While I was sitting yesterday at my spot, waiting for my car to be washed at the washing bay. The small boy that had been dancing Azonto a couple of nights before was being issued a tirade of insults from his mother for being a ‘dirty boy’ (well he did look like he had been rolling around in the mud though). The mother is a Hausa laday (from the north) but with the Twi language taking over the nation here as what I would say the predominant local language, she was switching languages between Hausa and Twi. The boy quickly scurried away to look a bit more respectable before coming back to the food kiosk where his mother worked for his lunch.
Insults aside, this boy, probably no more than 12 at his age, can understand Hausa, Twi probably Gas (as a native of Accra) as well as English. He doesn’t come from a wealthy home, his mother sells banku and fish by the roadside and they live in the uncompleted building at the back of the spot. However he can be considered multi-lingual.
I however, although I can hold my own amongst twi speakers, it is a struggle to get my mouth around some of the words and get the toneation right (sometimes it’s sounds like you are singing when you say certain sentences), take me to Kumasi and I can get lost, because there they speak the real indiginous Twi, not the English mix that they speak down south. My sister’s also can barely understand a thing. They can get a few words out of a sentence and put two and two together, but for the most part they don’t hear a thing.
I remember having this conversation with my mother, as to why she didn’t from an early age teach us our language. Her response was that we were living in England and she did not want us to get an accent, plus she didn’t want us to get confused. Besides, it was not like French or German or Spanish which would be of benefit later for work purposes or somehting like that. This got me quite annoyed. English, we would speak English as part of our every day life, in school, in the shops, at work etc…, what is wrong with speaking our local language in the home. Our Asian friends do it. Our friends from the other European countries do it.
Like I said to one lady from Guniea on the matter of why I do not attempt to learn French, the only thing that separates you and me my dear is that we were colonialized by the British and you by the French, else we would all be speaking our local languages.
Sadly it fell on deaf ears, and sadly she is not alone. What I find that, even here in Ghana, although proud of their heritage, the English language and the ability to speak it well is seen as a sign of prosperity. You find that in the homes of my colleagues and even some of my family, they speak the local languages within themselves but to their children they only speak English as if to say, yes we are well educated and our children are too.
Don’t get me wrong, it’s important to have a good working knowledge of the English language. The English language is the predominant language in the world when it comes to working, I also think that good working knowledge of the French language (especially where I work). My point is, if we say we are truly proud of our culture, truly part of our heritage, isn’t our language, just as important. My Grandmother didn’t go to school and so didn’t understand English. Sadly she has passed away long since, but one of the best times of my life was just listening to her tell stories (although I didn’t catch all of it and had to have my mum translate at times). If you listen to some proverbs that are said in the Akan language, they are so powerful and have so much meaning but when you translate it into English, some things get lost in translation and you lose some of the true meaning. These are the things that we have that we cannot pass to our children by speaking English with them all the time, and this is why the little Hausa boy although not as affluent, he cannot go to Frankies to buy ice-cream (another issue which gets my goat, we are building a nation of fatties, but I will save that for another blog), but he has riches which cannot be put into moneatory terms.

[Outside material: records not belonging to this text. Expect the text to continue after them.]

theorem storesStop_of_refused (h : StoreRefused s.cfg (dataAddress s rs imm) q) : StoresStop s rs rt imm q where
  sb := finish_refuse s _ _ q (memWriteByte_refused _ h)
  swl := finish_refuse s _ _ q (readModify_refused (mergeSwl · (s.getReg rt) (dataAddress s rs imm)) h)
  swr := finish_refuse s _ _ q (readModify_refused (mergeSwr · (s.getReg rt) (dataAddress s rs imm)) h)
  sh ha := finish_refuse s _ _ q (memWriteHalf_refused _ h ha)
  sw ha := finish_refuse s _ _ q (memWriteWord_refused _ h ha)
  sc ha hl := by
    rw [exec_sc_linked s rs rt imm hl]
    exact finish_refuse s _ _ q (memWriteWord_refused _ h ha)

end

/-- Settles O58: the trigger is refused to loads other than LW, the trigger and the window to stores. -/
theorem oracleAccessRefused : Obligations.OracleAccessRefused := by
  intro s rs rt imm ea
  constructor
  · intro h
    have hl := loadsStop_of_refused s rs rt imm .oracleAccess (.inr ⟨h, rfl⟩)
    exact ⟨hl.lb, hl.lbu, hl.lwl, hl.lwr, fun ha => ⟨hl.lh ha, hl.lhu ha⟩, hl.ll⟩
  · intro h
    have hs := storesStop_of_refused s rs rt imm .oracleAccess (.inr ⟨h, rfl⟩)
    exact ⟨hs.sb, hs.swl, hs.swr, hs.sh, fun ha => ⟨hs.sw ha, hs.sc ha⟩⟩

/-! Odd halfwords: what an access may do at an address depends on its word alone -/

section
variable {c : Config} {a b : Word} {q : Refusal} (e : wordAddress b = wordAddress a)
include e

theorem LoadsAt.congr (h : LoadsAt c a) : LoadsAt c b := by rwa [LoadsAt, LoadsPlain, e]

theorem StoresPlain.congr (h : StoresPlain c a) : StoresPlain c b := by rwa [StoresPlain, e]

theorem StoresAt.congr (h : StoresAt c a) : StoresAt c b := by rwa [StoresAt, StoresPlain, e]

theorem LoadRefused.congr (h : LoadRefused c a q) : LoadRefused c b q := by rwa [LoadRefused, e]

theorem StoreRefused.congr (h : StoreRefused c a q) : StoreRefused c b q := by rwa [StoreRefused, e]

end

theorem even_of_odd_pred {a : Word} (ho : a.toNat % 2 = 1) : (a - 1).toNat % 2 = 0 := by bv_omega

/-! The four settings of `P_HALF_ODD` (20_memory.md R109) -/

section
variable {s : State} {a : Word} (ho : a.toNat % 2 = 1)
include ho

theorem memReadHalf_odd_refuse (hp : s.cfg.halfOdd = .refuse) : memReadHalf a s = .refuse .halfOdd := by
  simp only [memReadHalf, (getLsbD_zero_iff a).2 ho, hp, if_true]

theorem memReadHalf_odd_unaligned (hp : s.cfg.halfOdd = .unaligned) : memReadHalf a s = .error (.unalignedAccess a) := by
  simp only [memReadHalf, (getLsbD_zero_iff a).2 ho, hp, if_true]

theorem memReadHalf_odd_clearBit0 (hp : s.cfg.halfOdd = .clearBit0) : memReadHalf a s = memReadEvenHalf (a - 1) s := by
  simp only [memReadHalf, (getLsbD_zero_iff a).2 ho, hp, if_true, ← and_not_one a ho]

theorem memReadHalf_odd_bytes (hp : s.cfg.halfOdd = .bytes) :
    memReadHalf a s = (memReadByte a s).andThen fun hi =>
      (memReadByte (a + 1) s).andThen fun lo => .ok ((hi <<< 8) ||| lo) := by
  simp only [memReadHalf, (getLsbD_zero_iff a).2 ho, hp, if_true]

variable (v : Word)

theorem memWriteHalf_odd_refuse (hp : s.cfg.halfOdd = .refuse) : memWriteHalf a v s = .refuse .halfOdd := by
  simp only [memWriteHalf, (getLsbD_zero_iff a).2 ho, hp, if_true]

theorem memWriteHalf_odd_unaligned (hp : s.cfg.halfOdd = .unaligned) :
    memWriteHalf a v s = .error (.unalignedAccess a) := by
  simp only [memWriteHalf, (getLsbD_zero_iff a).2 ho, hp, if_true]

theorem memWriteHalf_odd_clearBit0 (hp : s.cfg.halfOdd = .clearBit0) :
    memWriteHalf a v s = memWriteEvenHalf (a - 1) v s := by
  simp only [memWriteHalf, (getLsbD_zero_iff a).2 ho, hp, if_true, ← and_not_one a ho]

theorem memWriteHalf_odd_bytes (hp : s.cfg.halfOdd = .bytes) :
    memWriteHalf a v s = (memWriteByte a (v >>> 8) s).andThen fun s1 => memWriteByte (a + 1) v s1 := by
  simp only [memWriteHalf, (getLsbD_zero_iff a).2 ho, hp, if_true]

end

section
variable {s : State} {a : Word} {q : Refusal} (ho : a.toNat % 2 = 1)
include ho

theorem memReadHalf_odd_clearBit0_open (hp : s.cfg.halfOdd = .clearBit0) (h : LoadsAt s.cfg a) :
    memReadHalf a s = .ok ((loadedByte s (a - 1) ++ loadedByte s a).zeroExtend 32) := by
  rw [memReadHalf_odd_clearBit0 ho hp, memReadEvenHalf_open _ _ (h.congr (odd_pred a ho).1) (even_of_odd_pred ho),
    BitVec.sub_add_cancel]

theorem memReadHalf_odd_clearBit0_refused (hp : s.cfg.halfOdd = .clearBit0) (h : LoadRefused s.cfg a q) :
    memReadHalf a s = .refuse q := by
  rw [memReadHalf_odd_clearBit0 ho hp, memReadEvenHalf_refused (h.congr (odd_pred a ho).1)]

theorem memWriteHalf_odd_clearBit0_refused (v : Word) (hp : s.cfg.halfOdd = .clearBit0) (h : StoreRefused s.cfg a q) :
    memWriteHalf a v s = .refuse q := by
  rw [memWriteHalf_odd_clearBit0 ho v hp, memWriteEvenHalf_refused v (h.congr (odd_pred a ho).1)]

theorem memReadHalf_odd_bytes_open (hp : s.cfg.halfOdd = .bytes) (h : LoadsAt s.cfg a) (h' : LoadsAt s.cfg (a + 1)) :
    memReadHalf a s = .ok ((loadedByte s a ++ loadedByte s (a + 1)).zeroExtend 32) := by
  rw [memReadHalf_odd_bytes ho hp, memReadByte_open s a h, memReadByte_open s (a + 1) h']
  exact congrArg Res.ok (shift_or_bytes _ _)

/-- Under `bytes` the check of the first byte comes first. -/
theorem memReadHalf_odd_bytes_refused (hp : s.cfg.halfOdd = .bytes)
    (h : LoadRefused s.cfg a q ∨ (LoadsAt s.cfg a ∧ LoadRefused s.cfg (a + 1) q)) :
    memReadHalf a s = .refuse q := by
  rw [memReadHalf_odd_bytes ho hp]
  rcases h with h | ⟨h, h'⟩
  · rw [memReadByte_refused h]; rfl
  · rw [memReadByte_open s a h, memReadByte_refused h']; rfl

theorem memWriteHalf_odd_bytes_refused (v : Word) (hp : s.cfg.halfOdd = .bytes)
    (h : StoreRefused s.cfg a q ∨ (StoresAt s.cfg a ∧ StoreRefused s.cfg (a + 1) q)) :
    memWriteHalf a v s = .refuse q := by
  rw [memWriteHalf_odd_bytes ho v hp]
  rcases h with h | ⟨h, h'⟩
  · rw [memWriteByte_refused _ h]; rfl
  · obtain ⟨s1, e, hs, -⟩ := memWriteByte_open s a (v >>> 8) h
    have hcfg : s1.cfg = s.cfg := by rw [hs]
    rw [e]
    exact memWriteByte_refused v (hcfg ▸ h')

end

/-! LH, LHU and SH by their access -/

section
variable {s : State} {rs rt : RegNum} {imm : Imm16}

theorem halfLoads_complete {h : BitVec 16} (e : memReadHalf (dataAddress s rs imm) s = .ok (h.zeroExtend 32)) :
    Completes (.lh rs rt imm) s (RegEffect s rt (h.signExtend 32)) ∧
      Completes (.lhu rs rt imm) s (RegEffect s rt (h.zeroExtend 32)) :=
  ⟨load_completes rfl ⟨_, e, by rw [sextHalf_zeroExtend]⟩, load_completes rfl ⟨_, e, by rw [zextHalf_zeroExtend]⟩⟩

theorem halfLoads_refused {q : Refusal} (e : memReadHalf (dataAddress s rs imm) s = .refuse q) :
    exec (.lh rs rt imm) s = .refused q ∧ exec (.lhu rs rt imm) s = .refused q :=
  ⟨finish_refuse s _ _ q e, finish_refuse s _ _ q e⟩

theorem halfLoads_error {x : EngineError} (e : memReadHalf (dataAddress s rs imm) s = .error x) :
    exec (.lh rs rt imm) s = .next (errorState x s) ∧ exec (.lhu rs rt imm) s = .next (errorState x s) :=
  ⟨finish_error s _ _ x e, finish_error s _ _ x e⟩

/-- SH completes once its access does. -/
theorem halfStore_completes {post : State → Prop}
    (h : ∃ s1, memWriteHalf (dataAddress s rs imm) (s.getReg rt) s = .ok s1 ∧ post (commit false .seq s1)) :
    Completes (.sh rs rt imm) s post :=
  store_completes rfl h

end

/-- Settles O51: each setting of `P_HALF_ODD` gives LH, LHU and SH the form of one access at the even address below,
of two byte accesses, or of none. -/
theorem oddHalfword : Obligations.OddHalfword := by
  intro s rs rt imm c ea v b low loads stores loadsStop storeStops ho
  have hw : wordAddress (ea - 1) = wordAddress ea := (odd_pred ea ho).1
  have he : (ea - 1).toNat % 2 = 0 := even_of_odd_pred ho
  refine ⟨fun hp => ?refuse, fun hp => ?unaligned, fun hp => ?clearBit0, fun hp => ?bytes⟩
  case refuse =>
    exact ⟨halfLoads_refused (memReadHalf_odd_refuse ho hp), finish_refuse s _ _ _ (memWriteHalf_odd_refuse ho v hp)⟩
  case unaligned =>
    exact ⟨halfLoads_error (memReadHalf_odd_unaligned ho hp), finish_error s _ _ _ (memWriteHalf_odd_unaligned ho v hp)⟩
  case clearBit0 =>
    have hwrite := memWriteHalf_odd_clearBit0 ho v hp
    refine ⟨fun h => halfLoads_complete (memReadHalf_odd_clearBit0_open ho hp h),
      fun q h => halfLoads_refused (memReadHalf_odd_clearBit0_refused ho hp h), fun hc h => halfStore_completes ?_,
      fun hc h => halfStore_completes ?_, fun q h => finish_refuse s _ _ q (memWriteHalf_odd_clearBit0_refused ho v hp h)⟩
    · rw [hwrite]
      exact memWriteEvenHalf_effect s (ea - 1) v hc (h.congr hw) (getLsbD_zero_false _ he)
    · rw [hwrite]
      exact memWriteEvenHalf_stored s (ea - 1) v hc (h.congr hw) he
  case bytes =>
    have hwrite := memWriteHalf_odd_bytes ho v hp
    refine ⟨fun h h' => halfLoads_complete (memReadHalf_odd_bytes_open ho hp h h'),
      fun q h => halfLoads_refused (memReadHalf_odd_bytes_refused ho hp h), fun hc h h' => halfStore_completes ?_,
      fun hc h h' => halfStore_completes ?_, fun q h => finish_refuse s _ _ q (memWriteHalf_odd_bytes_refused ho v hp h)⟩
    · rw [hwrite]
      exact memWriteTwoBytes_effect s ea v hc h h'
    · rw [hwrite]
      exact memWriteTwoBytes_stored s ea v hc h h'

/-! Register slots open to data accesses -/

/-- An access that succeeds commits its writes. -/
theorem finish_ok {α : Type} (s : State) (r : Res α) (k : α → State) (a : α) (h : r = .ok a) :
    finish s r k = .next (commit false .seq (k a)) := by rw [h]; rfl

section
variable {s : State} {a : Word} {k o : Nat} (h : AtSlot s.cfg a k o)
include h

theorem AtSlot.even (ho : o % 2 = 0) : a.toNat % 2 = 0 := by
  have hoff : a.toNat % 4 = o := h.offset
  omega

variable (hk : k < 35) (ha : s.cfg.regfileData = .aliased)
include hk ha

theorem memReadByte_slot : memReadByte a s = .ok ((byteAt (slotValue s k) o).zeroExtend 32) := by
  rw [memReadByte, routeRead_slot false s a k o h hk ha, ← h.offset, ← extractByte_eq]
  rfl

theorem memReadHalf_slot (ho : o % 2 = 0) :
    memReadHalf a s = .ok ((byteAt (slotValue s k) o ++ byteAt (slotValue s k) (o + 1)).zeroExtend 32) := by
  rw [memReadHalf_even a s (h.even ho), memReadEvenHalf, routeRead_slot false s a k o h hk ha, ← h.offset,
    ← extractHalf_eq _ _ (getLsbD_zero_false a (h.even ho))]
  rfl

/-- The word read of LWL and LWR. -/
theorem memReadWord_slot_word : memReadWord false (wordAddress a) s = .ok (slotValue s k, s) := by
  rw [memReadWord_word, routeRead_slot false s a k o h hk ha]

theorem memWriteByte_slot (v : Word) :
    ∃ t, memWriteByte a v s = .ok t ∧ SlotWritten s k (insertByte (slotValue s k) a v) t :=
  routeWrite_slot s a _ k o h hk ha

As for being a confused kid, I have spent the last 34 years trying to “find myself”, I went through my white phase (all my friends then were white), my Caribbean phase (all my friends were from the Carribean) before I managed to set sail to Africa and even then I passed through Nigeria and Sierra Leone before reaching Ghana, how more confused can I have been. We need to bring our culture back, an our language back or we will end up a poor version of the Western world (and well, it is already coming to that).